[GIVEN INFORMATION]:
-- ==== Sys2Proof/Proofs/ResetAndRecords.lean ====
section
/-!
SUPPORT. The device's reset and sweep, and the ways of a completion, a notice and an abort mark (R18, R76 to R78, R115 to
R117, R127, R148).
-/

namespace Sys2Proof.Machine

open Sys2Proof

/-! ## Reset and the sweep (R18, R115 to R117) -/

/-- At the assertion of RESET a write being performed may or may not have changed its word (R117). -/
theorem State.storeAtReset_of_ready {s : State} (ready : s.phase = .ready) :
    s.storeAtReset = s.store ∨ ∃ op ∈ s.arbiter.performing, s.storeAtReset = s.store.perform op := by
  cases hp : s.arbiter.performing with
  | none => exact .inl (by simp [State.storeAtReset, ready, hp])
  | some op =>
    by_cases lands : op.dir = .write ∧ Config.resetWriteLands s.freeCount
    · refine .inr ⟨op, rfl, ?_⟩
      simp [State.storeAtReset, ready, hp, lands, Store.perform]
    · exact .inl (by simp only [State.storeAtReset, ready, hp, if_neg lands])

/-- A port group after reset asserts no interrupt (R155). -/
theorem PortGroup.interrupt_afterReset (g : PortGroup) (manager : Bool) : (g.afterReset manager).interrupt = false := rfl

/-- Every byte of the swept array is zero with correct parity (R105, R106, R116). -/
theorem Store.zero_byte (a : Nat) :
    Store.zero.readByte a = 0 ∧ Store.zero.mismatched a = false ∧ Store.zero.parityBit a = true := by
  have byte : Store.zero.readByte a = 0 := rfl
  have sound : Store.zero.mismatched a = false := rfl
  refine ⟨byte, sound, ?_⟩
  rw [Store.parityBit, byte, sound]
  decide

/-! ## Completions (R76, R78) -/

section Completion

variable {g : PortGroup} {pl : Place} {f : Taken}

/-- The completion that leaves only a FENCE uncompleted is followed by the FENCE's OK (R76). -/
theorem PortGroup.complete_of_fence (left : (g.uncompleted.filter fun t => t.place ≠ pl) = [f])
    (fence : f.place.kind = Kind.fence.code) (r : Reply) :
    g.complete pl r =
      { g with
        uncompleted := []
        cq := g.cq ++ [completionOf pl r, completionOf f.place (Reply.bare .ok)] } := by
  simp only [PortGroup.complete, PortGroup.settleFence, left, fence, if_true, List.append_assoc]
  rfl

theorem PortGroup.complete_of_no_fence
    (left : ∀ f : Taken, f.place.kind = Kind.fence.code → (g.uncompleted.filter fun t => t.place ≠ pl) ≠ [f]) (r : Reply) :
    g.complete pl r =
      { g with
        uncompleted := g.uncompleted.filter fun t => t.place ≠ pl
        cq := g.cq ++ [completionOf pl r] } := by
  simp only [PortGroup.complete, PortGroup.settleFence]
  split
  · rename_i t ht
    exact if_neg fun fence => left t fence ht
  · rfl

end Completion

end Sys2Proof.Machine
end

section
/-! Reset, records, and the invariants of the state after reset. -/

namespace Sys2Proof.Proofs

open Sys2Proof Sys2Proof.Machine

/-- Settles O5: the three rows' own records, field by field. -/
theorem resetSetsResetValues : Obligations.ResetSetsResetValues := by
  intro s
  refine ⟨fun running => ?_, fun held straps => ?_, fun sweeping => ?_⟩
  · refine ⟨_, congrArg Host.Outcome.next (if_neg running), rfl, rfl, fun p => ?_, fun n => ?_, fun n => ?_, rfl, rfl, rfl,
      State.storeAtReset_of_ready⟩
    · simp [State.page]
    · simp [State.port, PortGroup.afterReset]
    · simp only [State.int, State.port, Fin.getElem_fin, mapVec_getElem]
      exact PortGroup.interrupt_afterReset _ _
  · refine ⟨_, congrArg Host.Outcome.next (if_pos held), rfl, rfl, rfl, fun p => ?_, fun n => ?_, rfl, rfl, rfl, rfl, rfl⟩
    · simp [State.page]
    · simp only [State.port, Fin.getElem_fin, mapVec_getElem]
      rw [hostVector_getElem]
      rfl
  · exact ⟨_, congrArg Host.Outcome.next (if_pos sweeping), rfl, rfl, Store.zero_byte⟩

/-- Settles O20: the cases of a completion by what it leaves uncompleted, of a notice by the port's state and queue, and
the one equation of a mark. -/
theorem recordsReachTheirQueues : Obligations.RecordsReachTheirQueues := by
  refine ⟨fun s pl r => ⟨fun ended => ?_, fun place => ⟨fun f fence left => ?_, fun left => ?_⟩⟩, fun g x => ?_, fun s => ?_⟩
  · exact State.post_of_not_hasPlace r (by simp [PortGroup.hasPlace, ended])
  · rw [State.post_of_hasPlace r place, PortGroup.complete_of_fence left fence]
    rfl
  · rw [State.post_of_hasPlace r place, PortGroup.complete_of_no_fence left]
    rfl
  · refine ⟨fun out => ?_, fun attached room => ?_, fun attached full => ?_⟩
    · simp [PortGroup.notify, out]
    · simp [PortGroup.notify, attached, Config.noticeQueueSize, room]
    · simp [PortGroup.notify, attached, Config.noticeQueueSize, Nat.not_lt.2 full]
  · refine ⟨⟨rfl, rfl, rfl⟩, fun _ _ _ => rfl, fun _ _ _ => rfl, fun job => ?_⟩
    exact ⟨s.markJob job, fun _ => rfl, rfl, s.page_markJob job, rfl⟩

/-- Settles O53: every entry and port group of the state after reset is empty, and so are engine, store and table of
commands. -/
theorem resetMeetsEveryInvariant : Obligations.ResetMeetsEveryInvariant := by
  refine ⟨fun p => ?_, fun n => ?_, State.resourcesOk_of_reset State.page_reset, State.reset_store_wf, ?_,
    State.requestsOk_of_idle rfl rfl State.page_reset fun n => ?_⟩
  · rw [State.page_reset]
    exact Entry.reset_wf
  · rw [State.port_reset]
    exact ⟨PortGroup.reset_wf, PortGroup.reset_placesOk n _⟩
  · simp [State.jobsOk, State.workPlaces, State.reset, Engine.reset]
  · rw [State.port_reset]
    rfl

end Sys2Proof.Proofs
end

[EXERCISE OBJECTIVE]: Your answer must consist only of the lines from the one containing "refine ⟨fun p" through the last line of the data above, both included, exactly as written.

[RESPONSE AREA]:
  refine ⟨fun p => ?_, fun n => ?_, State.resourcesOk_of_reset State.page_reset, State.reset_store_wf, ?_,
    State.requestsOk_of_idle rfl rfl State.page_reset fun n => ?_⟩
  · rw [State.page_reset]
    exact Entry.reset_wf
  · rw [State.port_reset]
    exact ⟨PortGroup.reset_wf, PortGroup.reset_placesOk n _⟩
  · simp [State.jobsOk, State.workPlaces, State.reset, Engine.reset]
  · rw [State.port_reset]
    rfl

end Sys2Proof.Proofs
end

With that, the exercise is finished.